Data:
-- ==== Sys2Proof/Machine/Reduction.lean ====
section
/-! DEFINITION. Reductions with deadlines (R302, R325–R339): arming a node, contributing, what a node does with a packet and at its
deadline, and the records of a root. -/

namespace Sys2Proof.Machine

/-! ### Descriptors (R326) -/

/-- The 32 bytes of a node descriptor. -/
abbrev NodeDesc := BitVec 256

def ndExpect (d : NodeDesc) : BitVec 64 := BitVec.ofNat 64 (bitsOf d 0 64)
def ndDeadline (d : NodeDesc) : Nat := bitsOf d 64 32
def ndFmt (d : NodeDesc) : Nat := bitsOf d 96 5
def ndOp (d : NodeDesc) : Nat := bitsOf d 104 2
def ndPolicy (d : NodeDesc) : Nat := bitsOf d 106 2
def ndRoot (d : NodeDesc) : Bool := bitOf d 108
def ndSemen (d : NodeDesc) : Bool := bitOf d 109
def ndPeer (d : NodeDesc) : Bool := bitOf d 110
def ndPrank (d : NodeDesc) : Nat := bitsOf d 112 7
def ndPnode (d : NodeDesc) : Fin 8 := Fin.ofNat 8 (bitsOf d 120 3)
def ndSemrk (d : NodeDesc) : Nat := bitsOf d 128 7
def ndSemi (d : NodeDesc) : Reg := Fin.ofNat 32 (bitsOf d 136 5)
def ndPmod (d : NodeDesc) : Nat := bitsOf d 144 8

/-- The set bits of a leaf mask. -/
def popcount64 (b : BitVec 64) : Nat := ((List.range 64).filter fun k => b.toNat / 2 ^ k % 2 = 1).length

/-- A field in range, no reserved bit, and the rules of R326. -/
def ndValid (d : NodeDesc) : Bool :=
  ndExpect d ≠ 0 && (ndFmt d = 3 || ndFmt d = 4 || (8 ≤ ndFmt d && ndFmt d ≤ 10)) && ndOp d ≠ 3 && ndPolicy d ≠ 3 &&
  bitsOf d 101 3 = 0 && !bitOf d 111 && !bitOf d 119 && bitsOf d 123 5 = 0 && !bitOf d 135 && bitsOf d 141 3 = 0 &&
  bitsOf d 152 8 = 0 && bitsOf d 192 64 = 0 &&
  (if ndRoot d then bitsOf d 112 16 = 0 && ndPmod d = 0 && !ndPeer d
   else ndPolicy d = 0 && !ndSemen d && ndSemrk d = 0 && bitsOf d 136 5 = 0) &&
  (ndSemen d || (ndSemrk d = 0 && bitsOf d 136 5 = 0))

/-- The refusal of an RNODE (R327). -/
def nodeRefusal (n : RedNode) (d : NodeDesc) (len size : Nat) (sc : Scope) (rank node : Nat) : Option Nat :=
  if n.state ≠ .idle then some 1
  else if !ndValid d then some 2
  else if ndRoot d && ndPolicy d = 0 && ndOp d ≠ 0 then some 3
  else if len % ((fmtOf (ndFmt d)).map Fmt.size).getD 1 ≠ 0 then some 4
  else if (!ndRoot d && !ndPeer d && (size ≤ ndPrank d || (ndPrank d = rank && (ndPnode d).val = node))) || (ndSemen d && size ≤ ndSemrk d)
  then some 5
  else if ndPeer d && sc ≠ .peer && sc ≠ .system then some 6
  else none

/-- The EVQ entries that an RNODE reserves (R328). -/
def ndReserve (d : NodeDesc) : Nat := if !ndRoot d then 1 else if ndPolicy d = 1 then 3 else 2

/-! ### Elements (R333) -/

/-- An element's identity: 0 for a sum, the lowest value for MAX, the highest for MIN. -/
def identityBits (f : Fmt) (op : Nat) : Nat :=
  match op with
  | 0 => 0
  | 1 => match f.float with
    | some l => l.signed true (l.inf.getD l.maxCode)
    | none => 2 ^ (f.bits - 1)
  | _ => match f.float with
    | some l => l.inf.getD l.maxCode
    | none => 2 ^ (f.bits - 1) - 1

Assignment: Give each entry again, spelled exactly as shown.

Exercise output:
-- ==== Sys2Proof/Machine/Reduction.lean ====
section
/-! DEFINITION. Reductions with deadlines (R302, R325–R339): arming a node, contributing, what a node does with a packet and at its
deadline, and the records of a root. -/

namespace Sys2Proof.Machine

/-! ### Descriptors (R326) -/

/-- The 32 bytes of a node descriptor. -/
abbrev NodeDesc := BitVec 256

def ndExpect (d : NodeDesc) : BitVec 64 := BitVec.ofNat 64 (bitsOf d 0 64)
def ndDeadline (d : NodeDesc) : Nat := bitsOf d 64 32
def ndFmt (d : NodeDesc) : Nat := bitsOf d 96 5
def ndOp (d : NodeDesc) : Nat := bitsOf d 104 2
def ndPolicy (d : NodeDesc) : Nat := bitsOf d 106 2
def ndRoot (d : NodeDesc) : Bool := bitOf d 108
def ndSemen (d : NodeDesc) : Bool := bitOf d 109
def ndPeer (d : NodeDesc) : Bool := bitOf d 110
def ndPrank (d : NodeDesc) : Nat := bitsOf d 112 7
def ndPnode (d : NodeDesc) : Fin 8 := Fin.ofNat 8 (bitsOf d 120 3)
def ndSemrk (d : NodeDesc) : Nat := bitsOf d 128 7
def ndSemi (d : NodeDesc) : Reg := Fin.ofNat 32 (bitsOf d 136 5)
def ndPmod (d : NodeDesc) : Nat := bitsOf d 144 8

/-- The set bits of a leaf mask. -/
def popcount64 (b : BitVec 64) : Nat := ((List.range 64).filter fun k => b.toNat / 2 ^ k % 2 = 1).length

/-- A field in range, no reserved bit, and the rules of R326. -/
def ndValid (d : NodeDesc) : Bool :=
  ndExpect d ≠ 0 && (ndFmt d = 3 || ndFmt d = 4 || (8 ≤ ndFmt d && ndFmt d ≤ 10)) && ndOp d ≠ 3 && ndPolicy d ≠ 3 &&
  bitsOf d 101 3 = 0 && !bitOf d 111 && !bitOf d 119 && bitsOf d 123 5 = 0 && !bitOf d 135 && bitsOf d 141 3 = 0 &&
  bitsOf d 152 8 = 0 && bitsOf d 192 64 = 0 &&
  (if ndRoot d then bitsOf d 112 16 = 0 && ndPmod d = 0 && !ndPeer d
   else ndPolicy d = 0 && !ndSemen d && ndSemrk d = 0 && bitsOf d 136 5 = 0) &&
  (ndSemen d || (ndSemrk d = 0 && bitsOf d 136 5 = 0))

/-- The refusal of an RNODE (R327). -/
def nodeRefusal (n : RedNode) (d : NodeDesc) (len size : Nat) (sc : Scope) (rank node : Nat) : Option Nat :=
  if n.state ≠ .idle then some 1
  else if !ndValid d then some 2
  else if ndRoot d && ndPolicy d = 0 && ndOp d ≠ 0 then some 3
  else if len % ((fmtOf (ndFmt d)).map Fmt.size).getD 1 ≠ 0 then some 4
  else if (!ndRoot d && !ndPeer d && (size ≤ ndPrank d || (ndPrank d = rank && (ndPnode d).val = node))) || (ndSemen d && size ≤ ndSemrk d)
  then some 5
  else if ndPeer d && sc ≠ .peer && sc ≠ .system then some 6
  else none

/-- The EVQ entries that an RNODE reserves (R328). -/
def ndReserve (d : NodeDesc) : Nat := if !ndRoot d then 1 else if ndPolicy d = 1 then 3 else 2

/-! ### Elements (R333) -/

/-- An element's identity: 0 for a sum, the lowest value for MAX, the highest for MIN. -/
def identityBits (f : Fmt) (op : Nat) : Nat :=
  match op with
  | 0 => 0
  | 1 => match f.float with
    | some l => l.signed true (l.inf.getD l.maxCode)
    | none => 2 ^ (f.bits - 1)
  | _ => match f.float with
    | some l => l.inf.getD l.maxCode
    | none => 2 ^ (f.bits - 1) - 1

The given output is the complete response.